Anyone who has given birth to a baby in a hospital setting will probably be familiar with a test that is administered to newborn babies. It is called the Apgar test. It’s one of the most important things developments that helps to identify serious health issues in newborn babies so physicians can take immediate actions to prevent series problems from developing. The name of the person who created the test is Dr. Virginia Apgar. She has made significant contributions to the medical establishment and she changed newborn health for the better. Here is why she is so important.
The development of the Apgar score
Dr. Apgar developed the Apgar score in 1952. While it happens to be her last name as well, it is also an acronym for five crucial domains which are critical indicators of a newborn child’s physical health. The acronym APGAR stands for Appearance, Pulse, Grimace, Activity and the last is Respiration. Physicians and nurses use the Apgar score to physically observe babies using a scale that is rated from 0 to 2. The score of 2 is the best and 0 is the worst. This is done immediately after the baby is born at minute 1 and then again at 5 minutes. Here is how it is done
The baby is visually observed with a score of the physical appearance. Healthcare workers look at the color of the skin all over the body. In some cases, the color is the normal pink all over the body and this is a 2. The score goes down if the baby has a normal color with a bluish hue on the feet. When the body of the baby is a pale color or worse yet, a Blue-gray color, the score is a zero indicating that the appearance is not normal. This signals immediate health problems which must be addressed.
The baby’s heart rate is also monitored and a normal rate is about 100 beats per minute, anything below is a score of 1 and a zero is assessed with no heartbeat.
This is a normal reaction called reflex irritability in which the baby cries with stimulation, coughs, sneezes and pulls away. This results in a score of 2. If there is only facial movement only the score is 1 and no response to physical stimulation is a score of zero.
This deals with muscle tone. If the baby shows a spontaneous movement of the arms with a flexing of the legs, the score is 2. Little movement is a 1 and no movement is a zero.

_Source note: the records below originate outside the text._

/-- The core's entry for a phaser it has registered in. -/
def Core.join (c : Core) (id : Word) (mode : PhMode) (p : BitVec 16) : Core :=
  { c with members := c.members ++ [{ id := id, mode := mode, ap := p, wp := p }] }

/-- Registrations of the core that are on their way: each may still add a membership (R204). -/
def Core.registering (c : Core) : Nat :=
  (c.rq.toList.filter fun e => e.v && e.fabric && (match e.op with
    | some (.phreg _ _ _) => true
    | some (.phnew _ _) => e.w1.toNat / 16 % 4 != 0
    | _ => false)).length

/-- Whether the membership table may be full once the registrations on their way are answered: a further one waits for them. Log entry
85 (DESIGN CHOICE). -/
def Core.tableWaits (c : Core) : Bool := decide (c.members.length < 8) && decide (8 ≤ c.members.length + c.registering)

/-- R207 PHNEW. -/
def execPhnew (d a : SReg) (s : State) : Out :=
  if !s.core.ready [d, a] then s.stall
  else if s.core.acquiring then s.stall
  else
    let c := s.S a
    let sc := c.toNat % 8
    let eng := c.getLsbD 3
    let mode := c.toNat / 16 % 4
    if 4 < sc || c.extractLsb' 6 58 != (0 : BitVec 58) || (!eng && decide (2 < sc)) then s.trapB .bnd c
    else if mode != 0 && s.core.tableWaits then s.stall
    else if eng then
      if mode != 0 && decide (8 ≤ s.core.members.length) then .next (s.setS d 0).retire
      else s.askQuay (.phnew d a) 10 c 0
    else
      match s.tile.freePhaser with
      | none => .next (s.setS d 0).retire
      | some i =>
        if mode != 0 && decide (8 ≤ s.core.members.length) then .next (s.setS d 0).retire
        else
          let h := newPhaser s.tile.phasers[i] s (scopeOf sc) mode
          let id := phaserId s.tile.hnd i.val 0 0 false (scopeOf sc) h.gen
          let core := if mode == 0 then s.core else s.core.join id (phModeOf mode) 0
          .next (State.setS { s with tile := { s.tile with phasers := vput s.tile.phasers i h }, core := core } d id).retire

/-- R208 PHREG. -/
def execPhreg (d a b : SReg) (s : State) : Out :=
  if !s.core.ready [d, a, b] then s.stall
  else if s.core.acquiring then s.stall
  else
    let id := s.S a
    let m := s.S b
    if m.extractLsb' 2 62 != (0 : BitVec 62) || m == 0 then s.trapB .bnd m
    else
      let refuse : Out := .next (s.setS d allOnes).retire
      if (s.core.member id).isSome || decide (8 ≤ s.core.members.length) || !phValid id then refuse
      else if s.core.tableWaits then s.stall
      else match s.phPlace id with
        | none => refuse
        | some ep =>
          s.withEntry fun n =>
            s.phSend ep [.phReg (s.phReq id (phModeOf m.toNat) 0 false false (s.entReq n.val))] n.val fun s =>
              let e := { s.newEntry (.phreg d a b) 7 id m with fabric := true, req := s.core.link.req }
              .next ({ s with core := bumpReq (s.core.setEntry n e) } : State).retire

/-- R210 PHQRY. -/
def execPhqry (d a : SReg) (s : State) : Out :=
  if !s.core.ready [d, a] then s.stall
  else if s.core.acquiring then s.stall
  else
    let id := s.S a
    match (if phValid id then s.phPlace id else none) with
    | none => .next (s.setS d 0).retire
    | some ep =>
      s.withEntry fun n =>
        s.phSend ep [.phQry (s.phReq id .w 0 false false (s.entReq n.val))] n.val fun s =>
          let e := { s.newEntry (.phqry d a) 7 id 0 with fabric := true, req := s.core.link.req }
          .next ({ s with core := bumpReq (s.core.setEntry n e) } : State).retire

This is the breathing rate and the effort that the baby makes. If the baby is breathing at the normal effort and rate the score is a 2. If there are irregular or slow breathing and a weak cry, the score is one and if there is no breathing taking place the score is a zero. Lower Apgar scores are usually assessed with babies delivered by C-section. The highest possible score is a ten and the lowest is a zero. Every baby undergoes the Apgar test shortly after birth.
The benefits of the Apgar score for newborns
This test identifies any potential health issues in newborns immediately after birth. If the Apgar score is low, the test may be repeated more often. Some physicians repeat in at ten minutes also to see if the child improves within an extra five minutes, under some conditions. The test is useful in showing problems when they are in their early stages and it has become a standardized method for ensuring that babies are in good health right after they are born. Many problems have been identified and addressed in low Apgar score babies and many of them go on to live healthy and happy lives with no adverse after-effects. Prior to Dr. Virgina Apgar’s creation of the test, there was little on this scale that was done to perform a thorough investigation of the health of newborn babies. Infant survival rates were lower prior to the implementation of the Apgar test.
In addition to giving us all the gift of the Apgar score, Dr. Virginia Apgar pioneered a new road for women to enter into the medical profession. Prior to her work, there were very few women who became fully credentialed physicians and most of the doctors were males. She showed the world that women have their place in the medical profession as doctors as well as medical instructors.